→ **What to work on**: Identify and copy all lines of the material where the string "without" is found.

──────── Information shown

/-- The answer to a performed packet is remembered, with those to the 4,095 before it of its source (R409). -/
def State.remember (s : State) (pair : BitVec 9 × BitVec 9) (tag : BitVec 32) (b : Body) : State :=
  let same (x : ((BitVec 9 × BitVec 9) × BitVec 32) × Body) : Bool := x.1.1 == pair
  let old := s.port.performed
  { s with port := { s.port with performed := ((pair, tag), b) :: (((old.filter same).take 4095) ++ old.filter fun x => !same x) } }

/-- A packet takes its turn in the order of releases: the next one is due (R410). -/
def State.passRelease (s : State) (p : Packet) : State :=
  { s with port := { s.port with
      rseqIn := if pkRel p then assign (pairOf p) (((lookup (pairOf p) s.port.rseqIn).getD 0) + 1) s.port.rseqIn else s.port.rseqIn,
      early := s.port.early.filter fun x => x != p } }

/-- A performed packet: its answer is remembered, and the next release is due. -/
def State.notePerformed (s : State) (p : Packet) (b : Body) : State := (s.remember (pairOf p) (pkTag p) b).passRelease p

/-- Answers a packet of another endpoint. -/
def State.answer (s : State) (p : Packet) (b : Body) : State := s.send (pkDst p) (pkSrc p) 0 (pkSpace p) false false 1024 b

/-- After a failed step of the bring-up every packet is answered with a refusal that names the step; none is after step 1 (R420). -/
def State.bootRefuses (s : State) (p : Packet) : Option State :=
  s.bootFail.map fun k => if k = 1 then s else s.answer p (.refusal (pkTag p) (.reject k))

/-- A pool ends: its open ticket is FAULT, and later packets are refused (R265, R277). -/
def State.failPool (s : State) (die : Nat) (x : Pool) (detail : BitVec 8) : State :=
  (s.failAt x.core x.tk detail).putPool die { x with st := .failed, why := detail }

/-- The command that sent a packet ends FAULT when its packet is refused without retry; a refused grant, the BPERM that opened the pool (R265,
R277, R289, R412). -/
def State.failSender (s : State) (p : Packet) (reason : Nat) : State :=
  let d := BitVec.ofNat 8 reason
  match p.body with
  | .row _ _ _ _ _ _ _ _ _ _ c k | .ret _ _ _ _ _ c k | .retMarker _ _ c k | .chunk _ _ _ _ _ _ _ _ c k | .poolReq _ _ _ c k
  | .marker _ _ _ c k => s.failAt c k d
  | .poolGrant serial die _ _ _ =>
    match s.poolAt die.toNat (pkSpace p) serial with
    | some x => s.failPool die.toNat x d
    | none => s
  | _ => s

/-- The task and the command that sent a routing or collective packet. -/
def senderOf : Body → Option (Nat × Ticket)
  | .row _ _ _ _ _ _ _ _ _ _ c k | .ret _ _ _ _ _ c k | .retMarker _ _ c k | .chunk _ _ _ _ _ _ _ _ c k | .poolReq _ _ _ c k
  | .marker _ _ _ c k => some (c, k)
  | _ => none

/-- Of a routing or collective packet: a refusal without retry names a DETAIL, and code 0x00 is none (R237, R381). -/
def needsDetail (b : Body) : Bool := decide (4 ≤ classOf b ∧ classOf b ≤ 7) && (match b with | .poolGrant _ _ _ _ _ => true | _ => (senderOf b).isSome)

/-- The command that would send a refused packet again has ended: it is not sent again (R275, R281). A contribution to a collective goes on
to be sent, whatever has become of its own COLL: its member has still to receive it (R266, R289). -/
def State.senderGone (s : State) (b : Body) : Bool :=
  match b, senderOf b with
  | .chunk _ _ _ _ _ _ _ _ _ _, _ => false
  | _, none => false
  | _, some (c, k) =>
    match if 65536 ≤ c then s.taskAt c else some c with
    | some id => ((s.coreAt id).cmdOf k).isNone
    | none => !(s.saved.any fun v => v.gang.id == (c - 65536) / 64 &&
        (match v.cores[(c - 65536) % 64]? with | some x => (x.cmdOf k).isSome | none => false))

/-- The core of the task that sent a packet within a partition, or one of the partition's lowest die. -/
def State.senderCore (s : State) (pn : Nat) (p : Packet) : Nat :=
  (if p.task < 65536 then if p.task < 1024 then none else some p.task else s.taskAt p.task).getD (256 * s.firstDie pn)

/-- A packet to its own endpoint waits for earlier ones: a release for those of its task and for earlier releases (R410); one for a task that
has moved, for those of its task that are bound for the same core (R369). -/
def State.ownEarlier (s : State) (pn : Nat) (p : Packet) : Bool :=
  let before := (s.port.net.takeWhile fun q => q != p).filter fun q => pkDst q == pkDst p
  (pkRel p && before.any fun q => pkRel q || q.task == p.task)
  || (match s.boundFor pn p with
      | some id => (s.forwards.any fun f => f.to_ == id) && before.any fun q => q.task == p.task && s.boundFor pn q == some id
      | none => false)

────────────────

→ **Solution to this problem**:
/-- The command that sent a packet ends FAULT when its packet is refused without retry; a refused grant, the BPERM that opened the pool (R265,
/-- Of a routing or collective packet: a refusal without retry names a DETAIL, and code 0x00 is none (R237, R381). -/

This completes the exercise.